Teresa: All right. So, this is a good segue into poverty, because I thought the paper also talked about that. And I think this is just one of the issues that is challenging to talk about. Because first of all, you don’t want to conflate neglect and poverty. But secondly, there’s a lot of literature on the fact that there is a role played by poverty in these cases.

And, we also know that because there’s. a piece of this that is connected to poverty, that this is also a driver, among other things, of a, of disproportionality. And so I think it’s just one of those hugely complex subjects, and I’d be interested to hear you talk a little bit about the role of poverty and the findings that you all had.

Melanie: Yeah, it’s an important question, and I will say one of the limitations of this particular data set is that this is an individual level data set, and what I mean by that is there’s one report per individual child, and we cannot control for that particular family’s household economic status, which is a really difficult thing.

There’s some variables in this data set that are like, Did the family access the safety net, for example, but there’s a high rate of missingness across different states and it’s just not a reliable measure. So what we did in this particular paper to think more broadly about poverty is we included the poverty rate in a child’s state as a control variable.

Which is more of just an aggregate measure of, okay, in an area where the poverty rate is higher, are we seeing more of these outcomes, more calls from certain people, and so on. And the interesting thing with that variable, it’s only significant for substantiation, so it’s not significant for foster care placement.

And it’s a pretty small effect. What we see with the state’s poverty rate, there is about a nine percent increase in the likelihood of substantiation with a one percent increase in the poverty rate at the state level. So there’s definitely an association. And I think we see the association also implied, as I mentioned earlier, in the results about neglect and in the results about social service personnel, right?

We know that the families that are getting referred from social service personnel are poor families, right? You’re probably not accessing the safety net or a food bank or something like that if you are middle class. And I think the point of poverty here is something that’s really important. And more than that, I think perceptions about poverty is something that we really need to tease out in future research, because we’re talking about who calls a referral into the system, and it’s really dependent on that particular individual worker’s perception. The teacher’s perception of a child who comes to school with dirty clothes, or the police officer’s perception of a teenager who’s walking around at seven o’clock at night, maybe unsupervised, and the perceptions of those situations, you know, it really depends on if a worker looks at that and thinks, this is maltreatment versus maybe mom doesn’t have a babysitter or mom’s working late, or maybe the washer and dryer broke and the family can’t afford to get it fixed and what we do with those perceptions and those potential biases is incredibly complicated, right?
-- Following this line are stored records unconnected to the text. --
/-- What happens at a boundary b of cell n, in order (R106): the run still in progress ends as an overrun, the guard's period ends, the summaries close with its bits, a pending swap takes effect, and unless the
lane is a sense lane (R179) the range policy and the programs run. -/
def State.cellBoundary (s : State) (n : Nat) (b : DWord) : State :=
  let sense := (s.senseOf n).isSome
  let s := (s.enginesOf n).foldl (fun s e => if (s.eng e).running then s.runBad e false else s) s
  let s := s.guardPeriod n b.toNat
  let peak := fun (e : Nat) => (s.eng e).acc.peakI
  let s := (s.enginesOf n).foldl (fun s e => s.closeEng n e b) s
  let s := if (s.cell n).swapOp.isSome then s.swapCellNow n else s
  if sense then s.modEng n fun g => { g with bound := b }
  else
    let s := s.modCell n fun c => { c with relief := reliefStep c.relief }
    let e := s.rangeEngine n
    let s := s.rangePolicy n e (s.cellNext n b.toNat) (peak e)
    let s := s.modLane n fun l => if l.burst && (l.burstTill.any fun t => t.toNat ≤ b.toNat) then { l with burst := false, burstTill := none } else l
    (s.enginesOf n).foldl (fun s e => s.startRun n e b) s

/-- A boundary of cell n has come since the last one carried out: its instant (R105). A cell has boundaries while its lane is in RUN and its rail has an active page (R33). DESIGN CHOICE (log entry 50): a cell without an
active page has none, also where its rail's CELLS name it, and takes its first page at once. -/
def State.cellDue (s : State) (n : Nat) : Option DWord :=
  let c := s.cellEdge n s.time.st.toNat
  if (s.lane n).st == .run && decide (s.periodOf n ≠ 0) && newer (s.eng (s.serving n)).bound.toNat c then some (BitVec.ofNat 64 c) else none

/-- An uncorrectable error of the guard-set storage of cell n (R116, R555): its set is bad from now on, its engine goes to OFF, and the lane goes back to READY, whose ROLE is IDLE, so that no edge leaves and the cell follows its
other port. -/
def State.guardLost (s : State) (n : Nat) : State :=
  let s := { s with guardUe := insertN s.guardUe n }.eccUe 4 n
  let s := if (s.lane n).st == .run then s.laneTo n .ready else s
  s.modEng n fun g => { g with st := .off }

/-- CELL_PERIOD_BOUNDARY (R105, R106, R555): the latest boundary of the cell, when it has come and has not been carried out. `f`: what the ECC of the guard-set storage reports as the guard reads its limits. -/
def execCellPeriodBoundary (n : Fin 1024) (f : Ecc) (s : State) : Host.Outcome State Fault Refusal :=
  .next <| match s.cellDue n with
    | some b => if f = .uncorrectable then s.guardLost n else (s.fetched f).cellBoundary n b
    | none => s

/-- The high side of cell n has been commanded on for DUTY_MAX x T and no off-edge has been sent (R117). -/
def State.dutyOver (s : State) (n : Nat) : Bool :=
  let l := s.lane n
  let t := s.time.st.toNat
  match l.highSince t with
  | some a => (l.firstOff true t).isNone && decide (a + (s.guardFor n).dutyMax * s.periodOf n / 65536 ≤ t)
  | none => false

/-- GUARD_DUTY_LIMIT (R117): the guard sends an off-edge of the high side at the limit. -/
def execGuardDutyLimit (n : Fin 1024) (s : State) : Host.Outcome State Fault Refusal :=
  .next (if (s.lane n).st == .run && s.dutyOver n then s.guardAct n 1 0 else s)
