/-- A SOURCE's sub-state at the lead boundary (R171, R193, R195, R203): a declared loss becomes LOST with its SOURCE_LOST event and hardware source 10, and the cycle source
holds over (R228). -/
def State.sourceStep (s : State) (m : Nat) (x : LeadMeas) : State :=
  let r := s.rail m
  let w := lineIn r.active x
  let s := s.modRail m fun r => { r with inWindow := w, outAt := if r.inWindow && !w then s.time.st else r.outAt }
  if r.lost then
    let s := (s.modRail m fun r => { r with sub := 5, lost := false }).cycHold (rpTbase r.active)
    (s.event 0x07 m [BitVec.ofNat 8 (b2n r.lossByTrip)]).source 10 m
  else
    let held := s.ho.on && s.ho.lost.contains m
    let sub := match r.sub with
      | 0 => if w then 1 else 0
      | 1 | 2 => if w then r.sub else 0
      | 5 => if !w then 5 else if held then 6 else 1
      | 6 => if !w then 5 else if held then 6 else 1
      | k => k
    let s := s.modRail m fun r => { r with sub := sub, qualAt := if sub = 1 && r.sub != 1 then s.time.st else r.qualAt }
    if r.sub = 6 && sub = 5 then s.cycHold (rpTbase r.active) else s

/-- SRC_QUAL_TIME in ST units; 0 means 2,000 ms (R163). -/
def rpQualTime (p : List Byte) : Nat := 16000000 * (if rpK16 p 0x108 = 0 then 2000 else rpK16 p 0x108)

/-- SOURCE_QUALIFIED (R193): the window has held without break for SRC_QUAL_TIME. -/
def execSourceQualified (m : Fin 64) (s : State) : Host.Outcome State Fault Refusal :=
  let r := s.rail m
  .next (if r.isKind 0 && r.sub == 1 && r.inWindow && decide (rpQualTime r.active ≤ (s.time.st - r.qualAt).toNat) then s.setRail m { r with sub := 2 } else s)

/-- SOURCE_ONLINE (R194, R204): a syncing source has closed its current loops, at zero power; when a lost source of the hand-over is back after HANDOVER_DONE, the stores in TAKING enter RETURNING. -/
def execSourceOnline (m : Fin 64) (s : State) : Host.Outcome State Fault Refusal :=
  let r := s.rail m
  .next <|
    if r.isKind 0 && r.st == .run && r.sub == 3 && !r.lost then
      let s := ((s.setRail m { r with sub := 4 }).rmPutI m 0x100 8 0).rmPutI m 0x110 8 0
      if !s.ho.on && s.ho.lost.contains m.val then s.returnAll else s
    else s

/-- The loss that SOURCE_LOSS declares holds (R195): TRIP_IN is enabled and its input asserted, or the line has been outside its window for LOSS_HALF half-cycles of F_NOM. -/
def State.lossHolds (s : State) (m : Nat) (byTrip : Bool) : Bool :=
  let r := s.rail m
  let t := byteAt r.active 0x10B
  if byTrip then bitOf t 7 && s.plan.level.getLsbD (t % 8)
  else !r.inWindow && decide (byteAt r.active 0x10A * (800000000000 / max 1 (rpK16 r.active 0x104)) ≤ (s.time.st - r.outAt).toNat)

/-- SOURCE_LOSS (R195, R201, R228): a source in SYNCING or ONLINE is declared lost by its trip input or by its window; it enters LOST at its lead's next boundary. The loss of an
ONLINE source starts the hand-over. -/
def execSourceLoss (m : Fin 64) (byTrip : Bool) (s : State) : Host.Outcome State Fault Refusal :=
  let r := s.rail m
  .next <|
    if r.isKind 0 && r.st == .run && (r.sub == 3 || r.sub == 4) && !r.lost && s.lossHolds m byTrip then
      let s := s.setRail m { r with lost := true, lossByTrip := byTrip, lostPower := -r.pMeas }
      if r.sub = 4 then s.hoStart m else s
    else s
How do we train people to think about this in a more nuanced way and to think about whether or not this is a genuine risk to the child’s safety, right? Because that should be the assessment that a mandated reporter’s making, but how people perceive what a true risk is, we know that it’s really racialized, it’s really classist, and those perceptions really vary by where you live, how you’ve been educated, and what your own positionality is.
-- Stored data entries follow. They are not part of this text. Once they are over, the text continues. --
-- ==== Sys2Proof/Machine/Pattern.lean ====
section
/-! DEFINITION. The pattern engine (R286 to R316): each PAT_ command runs the instruction at the thread's pc when it is the one the command names. A reserved word, a
nonzero 0-field or running past 0xFFFC is a thread fault whatever the command names; a command that names another instruction, or a thread that is not in RUN,
changes nothing (log entry 13). An instruction that drains the store buffer, or waits for room in it, does so within its command (log entry 37). -/

namespace Sys2Proof.Machine

/-! ## Registers (R303) -/

/-- Register i by its present name: in a fast handler 8 to 15 name the fast bank; p0 reads 0. -/
def Thread.reg (x : Thread) (i : Nat) : Word :=
  if i = 0 then 0 else if x.inFast && decide (8 ≤ i) then tabGet (fun _ => 0) x.f (i - 8) else tabGet (fun _ => 0) x.p i

/-- Write register i by its present name; a write to p0 is ignored. -/
def Thread.setReg (x : Thread) (i : Nat) (v : Word) : Thread :=
  if i = 0 then x
  else if x.inFast && decide (8 ≤ i) then { x with f := tabSet (fun _ => 0) x.f (i - 8) v }
  else { x with p := tabSet (fun _ => 0) x.p i v }

/-! ## Faults and steps (R291) -/

/-- A thread fault with the cause of R318: the pc stays at the faulting instruction, the thread's armed marks are cancelled and a PAT_FAULT event goes to
the host. -/
def State.patFault (s : State) (t cause : Nat) : State :=
  let pc := (s.thr t).pc
  let s := s.modThr t fun x => { x with cause := BitVec.ofNat 4 cause, waits := [], sel := none }
  let s := s.marksCancel fun w => match w with | .thread u _ => u == t | _ => false
  (s.thrTo t .faulted).event 0x0C t ([BitVec.ofNat 8 cause, 0] ++ toLe 2 pc)

/-- One instruction of thread t: what it decodes to, its faults, and its effect when it is `op`. `f`: what the ECC of pattern memory reports for its word; an uncorrectable error is a thread fault (R291, R555). -/
def patRun (s : State) (t : Nat) (f : Ecc) (op : PatOp) (eff : Fields → Thread → State → State) : State :=
  let x := s.thr t
  if x.st != .run then s
  else if 0xFFFC < x.pc then s.patFault t 7
  else if f = .uncorrectable then (s.eccUe 2 0xFFFF).patFault t 8
  else match patDecode (tabGet (fun _ => 0) s.patMem (x.pc / 4)) with
    | none => s.patFault t 1
    | some (o, y) => if o = op then eff y x (s.fetched f) else s

/-- Thread t goes on behind its instruction. -/
def State.patNext (s : State) (t : Nat) : State := s.modThr t fun x => { x with pc := x.pc + 4 }

/-- rd takes a value and the thread goes on. -/
def State.patPut (s : State) (t rd : Nat) (v : Word) : State := s.modThr t fun x => { x.setReg rd v with pc := x.pc + 4 }

/-- A three-register operation. -/
def patR (s : State) (t : Nat) (f : Ecc) (op : PatOp) (v : Word → Word → Word) : State :=
  patRun s t f op fun y x s => s.patPut t y.rd (v (x.reg y.ra) (x.reg y.rb))

/-- An operation with an immediate. -/
def patI (s : State) (t : Nat) (f : Ecc) (op : PatOp) (v : Word → Word → Word) : State :=
  patRun s t f op fun y x s => s.patPut t y.rd (v (x.reg y.ra) y.imm)

/-- A jump to a byte address, traced as a taken branch. -/
def State.patJump (s : State) (t target : Nat) : State := (s.modThr t fun x => { x with pc := target }).traceBranch t (target / 4)

/-- A conditional branch. -/
def patB (s : State) (t : Nat) (f : Ecc) (op : PatOp) (c : Word → Word → Bool) : State :=
  patRun s t f op fun y x s => if c (x.reg y.ra) (x.reg y.rb) then s.patJump t (4 * y.target) else s.patNext t

/-! ## Store buffer (R307, R308) -/

/-- The oldest entry drains to ledger memory. -/
def State.drainOne (s : State) (t : Nat) : State :=
  let x := s.thr t
  match x.buf with
  | [] => s
  | e :: rest => (s.setThr t { x with buf := rest }).ledgerWrite e.adr (toLe e.len e.data.toNat)

/-- n entries drain, oldest first. -/
def drainN : Nat → Nat → State → State
  | 0, _, s => s
  | n + 1, t, s => drainN n t (s.drainOne t)

/-- The whole buffer drains. -/
def State.drainAll (s : State) (t : Nat) : State := drainN (s.thr t).buf.length t s

/-- An entry covers byte a. -/
def StEntry.covers (e : StEntry) (a : Nat) : Bool := decide (e.adr ≤ a ∧ a < e.adr + e.len)

/-- Byte a from the youngest entry that covers it. -/
def bufByte (buf : List StEntry) (a : Nat) : Option Byte :=
  buf.foldl (fun r e => if e.covers a then some (BitVec.ofNat 8 (e.data.toNat >>> (8 * (a - e.adr)))) else r) none

/-- How many of the oldest entries must drain so that none overlaps n bytes at a. -/
def overlapDepth (buf : List StEntry) (a n : Nat) : Nat :=
  ((List.range buf.length).zip buf).foldl (fun d e => if (List.range n).any fun i => e.2.covers (a + i) then e.1 + 1 else d) 0

/-- A load of n bytes (R308): forwarded when the buffer holds every byte, else read from ledger memory behind every overlapping store; none on an
uncorrectable error of the memory. -/
def patLoad (s : State) (t a n : Nat) (ecc : Ecc) : State × Option Nat :=
  let buf := (s.thr t).buf
  let l := (List.range n).map fun i => bufByte buf (a + i)
  if l.all Option.isSome then (s, some (leAt (l.map fun b => b.getD 0) 0 n))
  else
    let s := drainN (overlapDepth buf a n) t s
    match ecc with
    | .ok => (s, some (s.ledgerLe a n))
    | .corrected => (s.eccCe, some (s.ledgerLe a n))
    | .uncorrectable => (s.eccUe 2 0xFFFF, none)

/-- The effective address of ra + imm. -/
def patAddr (x : Thread) (y : Fields) : Nat := (x.reg y.ra + y.imm).toNat

/-- Misaligned for its size, or outside ledger memory (R291). -/
def patAddrBad (a n : Nat) : Bool := a % n != 0 || decide (ledgerSize < a + n)

/-- LD, LDH and LDB. -/
def patLdN (s : State) (t : Nat) (f : Ecc) (op : PatOp) (n : Nat) (ecc : Ecc) : State :=
  patRun s t f op fun y x s =>
    let a := patAddr x y
    if patAddrBad a n then s.patFault t 2
    else match patLoad s t a n ecc with
      | (s, some v) => s.patPut t y.rd (wordN v)
      | (s, none) => s.patFault t 8

/-- ST, STH and STB: into the store buffer, whose oldest entry drains first when all four are taken. -/
def patStN (s : State) (t : Nat) (f : Ecc) (op : PatOp) (n : Nat) : State :=
  patRun s t f op fun y x s =>
    let a := patAddr x y
    if patAddrBad a n then s.patFault t 2
    else if ledgerRo ≤ a then s.patFault t 3
    else
      let s := if 4 ≤ x.buf.length then s.drainOne t else s
      (s.modThr t fun z => { z with buf := z.buf ++ [{ adr := a, len := n, data := x.reg y.rd }] }).patNext t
Teresa: It’s also very much impacted by whether or not you think the caregiver is to blame For the fact that these things are missing, because I think when  professionals feel that it is beyond the control of the caregiver,  there’s sort of a taking that into account that one sees. And it would be very interesting to get at some of the attitudinal issues, like what leads any of these professionals we’re talking about educators, medical professionals, law enforcement, CPS, whatever, what leads them to ascribe blame? Because that’s kind of the dividing line, I think, in terms of who gets reported and who doesn’t.

Melanie: I’m writing that down. What leads them to ascribe blame? Because I think that is definitely the key and that language you just used I feel like is very precise. That is something that I plan to look into in the future and it’s what I mentioned earlier, one of the big limitations of the evidence we have right now being quantitative is that we can’t tease out those processes and those perceptions in quantitative data. You really got to talk to people to do that. And I think that question of what leads them to ascribe blame is the key. And more than that, I think in the realm of blame with parents and poor parents in particular, we know that there are really, um, deeply problematic ways that people perceive deservingness, right?
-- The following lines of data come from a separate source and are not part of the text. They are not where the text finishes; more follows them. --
-- ==== Sys2Proof/Machine/Nvm.lean ====
section
/-! DEFINITION. The NVM's operations and the ends of its programs (R491 to R506), the protected area (R507 to R509), OTP programming (R510 to R515) and life-cycle
transitions (R516 to R520). -/

namespace Sys2Proof.Machine

/-! ## Host operations (R492 to R502) -/

/-- The NVM answers no host operation now, or earlier ones wait for it (R501, R502). -/
def State.nvmBusy (s : State) : Bool := s.nvm.job.isSome || s.nvm.waitHost != []

/-- Bytes read before the page with the uncorrectable error, a free one of those read (R493). -/
def State.badPage (s : State) (off n : Nat) : Nat × State :=
  let (w, s) := s.freshWord
  let pages := (off + n + 255) / 256 - off / 256
  (min n (256 * (off / 256 + w.toNat % max 1 pages) - off), s)

/-- NVM_READ (R491 to R493): bytes past the end are not there. -/
def execNvmRead (o : Nat) (ecc : Ecc) (s : State) : Host.Outcome State Fault Refusal :=
  .next <| opRun s o 0x60 noBad noPre fun op s =>
    let off := op.u32 8
    let len := op.u32 0xC
    let n := min len (0x100000 - off)
    if s.nvmBusy then s
    else
      let s := s.commit op
      if ecc = .uncorrectable && n != 0 then
        let (k, s) := s.badPage off n
        let s := s.eccEvent 6 0xFFFF
        (s.emit (.hostWrite (op.u64 0x10) (s.nvmBytes off k))).complete op stMediaError 0 k
      else (s.emit (.hostWrite (op.u64 0x10) (s.nvmBytes off n))).complete op (if n < len then stPartial else stOk) 0 n

/-- NVM_WRITE may not program a page (R492, R507, R508). -/
def State.pageDenied (s : State) (p : Nat) : Bool :=
  if p < 0x10 then (if s.grade = 0 then s.fuse 1 else s.fuse 2 && !s.nvm.unlocked)
  else decide ((0x20 ≤ p ∧ p < 0x420) ∨ 0x800 ≤ p)

/-- A host program waits for the NVM (R502). -/
def State.nvmQueue (s : State) (op : Op) : State :=
  ((s.modOp op.tag fun p => { p with accepted := true }).modNvm fun n => { n with waitHost := n.waitHost ++ [op.tag] }).nvmServe

/-- NVM_WRITE (R492, R507, R508). -/
def execNvmWrite (o : Nat) (s : State) : Host.Outcome State Fault Refusal :=
  .next <| opRun s o 0x61 noBad (fun op s => if s.pageDenied (op.u16 8) then some stDenied else none) fun op s =>
    if op.accepted || op.data.isNone then s else s.nvmQueue op

/-- NVM_APPEND (R495, R497): rings 0 to 2 are reserved. -/
def execNvmAppend (o : Nat) (s : State) : Host.Outcome State Fault Refusal :=
  let bad := fun (op : Op) (_ : State) => !decide (1 ≤ op.u16 0xC ∧ op.u16 0xC ≤ 240)
  .next <| opRun s o 0x62 bad (fun op _ => if op.u8 8 < 3 then some stDenied else none) fun op s =>
    if op.accepted || op.data.isNone then s else s.nvmQueue op

/-- The slot that lies i appends before the newest, when the SEQs between are unbroken (R499). -/
def State.olderSlot (s : State) (r i : Nat) : Option Nat :=
  match s.newestSlot r with
  | none => none
  | some (n, q) =>
    let at_ := fun j => (n + 64 - j % 64) % 64
    if (List.range (i + 1)).all fun j => slotValid (s.slotBytes r (at_ j)) && leAt (s.slotBytes r (at_ j)) 0 4 == (q + 2 ^ 32 - j) % 2 ^ 32
    then some (at_ i) else none

/-- NVM_RING_READ (R499). -/
def execNvmRingRead (o : Nat) (ecc : Ecc) (s : State) : Host.Outcome State Fault Refusal :=
  .next <| opRun s o 0x63 noBad noPre fun op s =>
    let r := op.u8 8
    if s.nvmBusy then s
    else
      let s := s.commit op
      if ecc = .uncorrectable then (s.eccEvent 6 0xFFFF).complete op stMediaError
      else match s.olderSlot r (op.u16 0xC) with
        | some i => (s.emit (.hostWrite (op.u64 0x10) (s.slotBytes r i))).complete op stOk 0 256
        | none => s.complete op stPartial

/-! ## The end of a program (R494, R501, R502, R528, R540) -/

/-- A step of a firmware installation has ended: the next page waits ahead of other host work, or the image is in and the pairs restart (R528); the recovery loader's LOAD
ends with its RESULT (R540). -/
def State.imagePage (s : State) (tag k : Nat) (good : Bool) : State :=
  match s.sec.staged with
  | none => s
  | some (t, b) =>
    let live := t == tag && (tag == recTag || (s.findOp tag).any fun o => !o.done)
    let more := (s.imageStep b (k + 1)).isSome
    if !live then s
    else if tag = recTag then
      if !good || !more then s.modSec fun c => { c with recBusy := false, recResult := if good then 1 else 4, staged := none, recOp := [] }
      else (s.modSec fun c => { c with recOp := toLe 4 (k + 1) }).modNvm fun n => { n with waitHost := tag :: n.waitHost }
    else match s.findOp tag with
      | none => s
      | some o =>
        if !good then s.imageEnd o stMediaError
        else if more then (s.modOp tag fun p => { p with step := k + 1 }).modNvm fun n => { n with waitHost := tag :: n.waitHost }
        else (s.commit o).modSec fun c => { c with fwOp := some tag, fwPairs := 0 }

/-- A page's content after its program (R494): the data, or, when it failed, free bytes (log entry 4). -/
def State.pageEnd (s : State) (page : Nat) (data : List Byte) (good : Bool) : State :=
  if good then s.nvmPut (256 * page) data
  else
    let (f, s) := s.freshBytes 256
    s.nvmPut (256 * page) f

/-- NVM_PROGRAM_DONE (R494, R501, R502). -/
def execNvmProgramDone (good : Bool) (s : State) : Host.Outcome State Fault Refusal :=
  .next <| match s.nvm.job with
    | none => s
    | some j =>
      let s := (s.modNvm fun n => { n with job := none }).pageEnd j.page j.data good
      let s := match j.owner with
        | .host tag => match s.findOp tag with
          | some o => s.complete o (if good then stOk else stMediaError) 0 (if good then o.value else 0)
          | none => s
        | .twowire => s.modNvm fun n => { n with twBusy := false, twErr := n.twErr || !good }
        | .supervisor r => if r = 0 && good then s.modSup fun u => { u with newLogs := u.newLogs ++ [(byteAt j.data 0x16, j.page - ringPage 0 0)] } else s
        | .image tag k => s.imagePage tag k good
      s.nvmServe

/-! ## The two-wire port's access (R503 to R506) -/

/-- A host NVM operation is in progress (R503): started and without its completion record. -/
def State.nvmHost (s : State) : Bool :=
  s.ops.any fun o => (decide (0x60 ≤ o.code ∧ o.code ≤ 0x63) || (o.code == 0x84 && o.u8 8 == 1)) && (o.accepted || o.committed)

/-- The port NACKs (R503 to R505). -/
def State.nack (s : State) : State := (s.emit .nack).modSec fun c => { c with nacks := satInc 0xFFFF c.nacks }

/-- VSUP is up (R462, R543): POR holds the device with no sequence begun only while it is away. -/
def State.vsupUp (s : State) : Bool := !(s.pwr.held.contains .por && s.sup.seq == 0)

/-- The port recognises its address (R485, R488, R543): in every state in which VSUP is up. -/
def State.portUp (s : State) : Bool := s.vsupUp && !s.selvClosed 3 0 && s.pwr.island && !s.sec.hang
Like maybe your family is really poor and you really do need some more help, but do we perceive you as deserving that help or do we perceive you as deserving punishment and having your kids taken away? And the line there is very fine and very blurry and I think it’s It is really ingrained in us as a society to largely perceive low income parents as undeserving.

There’s lots of literature on that in the poverty policy space. But I think in particular, we know that the ways that we ascribe blame and perceive deservingness are also really racialized. And if you’re a white mom versus a Black mom in the same situation, that the Black mom is probably going to have more punitive interactions with a case worker than the white mom is.

And there’s lots of evidence qualitatively about that in child welfare. So I think some of my future goals with this research on referral sources is to have the time to sit down and do qualitative research with these mandated reporters, because I think you’re right. How they make those decisions. If it’s racialized, if it’s, you know, You know, policy and practice in that organization.

If it’s really their, their educational background or their personal identities, understanding where that may come from, I think is a key piece to understanding how we might interrupt bias in the child welfare system in the future.

Teresa: As we were talking, I was just thinking about the implications for mandated reporter training, because I think that there’s so much of it that goes on and our children’s advocacy centers are very involved in it.

And I think that a lot of it is and should be centered around your ability to recognize signs of abuse and those kinds of things. But I think if we don’t address some of the attitudinal issues and biases, I wonder if we’re not missing First of all, a key opportunity to help people recognize that they can have bias, because I think that if you just pose the question about someone’s bias, it’s like, no, not me, no, you know, but helping people be able to recognize that in themselves, that what may be holding them back or spurring them on may not strictly be the objective child in front of them, but maybe driven by other things, I think, is an interesting thing.

I’m just curious about, and this has nothing to do with your paper, but just, have you seen mandatory reporter training that you felt got at some of the issues that are addressed in your paper in an effective way?

Melanie: That’s a great question. And, uh, no, so I’ve been a mandated reporter in three different states now in California and Washington State and Illinois for public and private agencies.

I’ve done lots of different trainings. Every single one of them is totally different. Like, they’re all different companies and different nonprofits. And not a single one has ever mentioned bias. You know, and I’ve been doing these trainings since probably like roughly 2012  ish, you know, so more than 10 years.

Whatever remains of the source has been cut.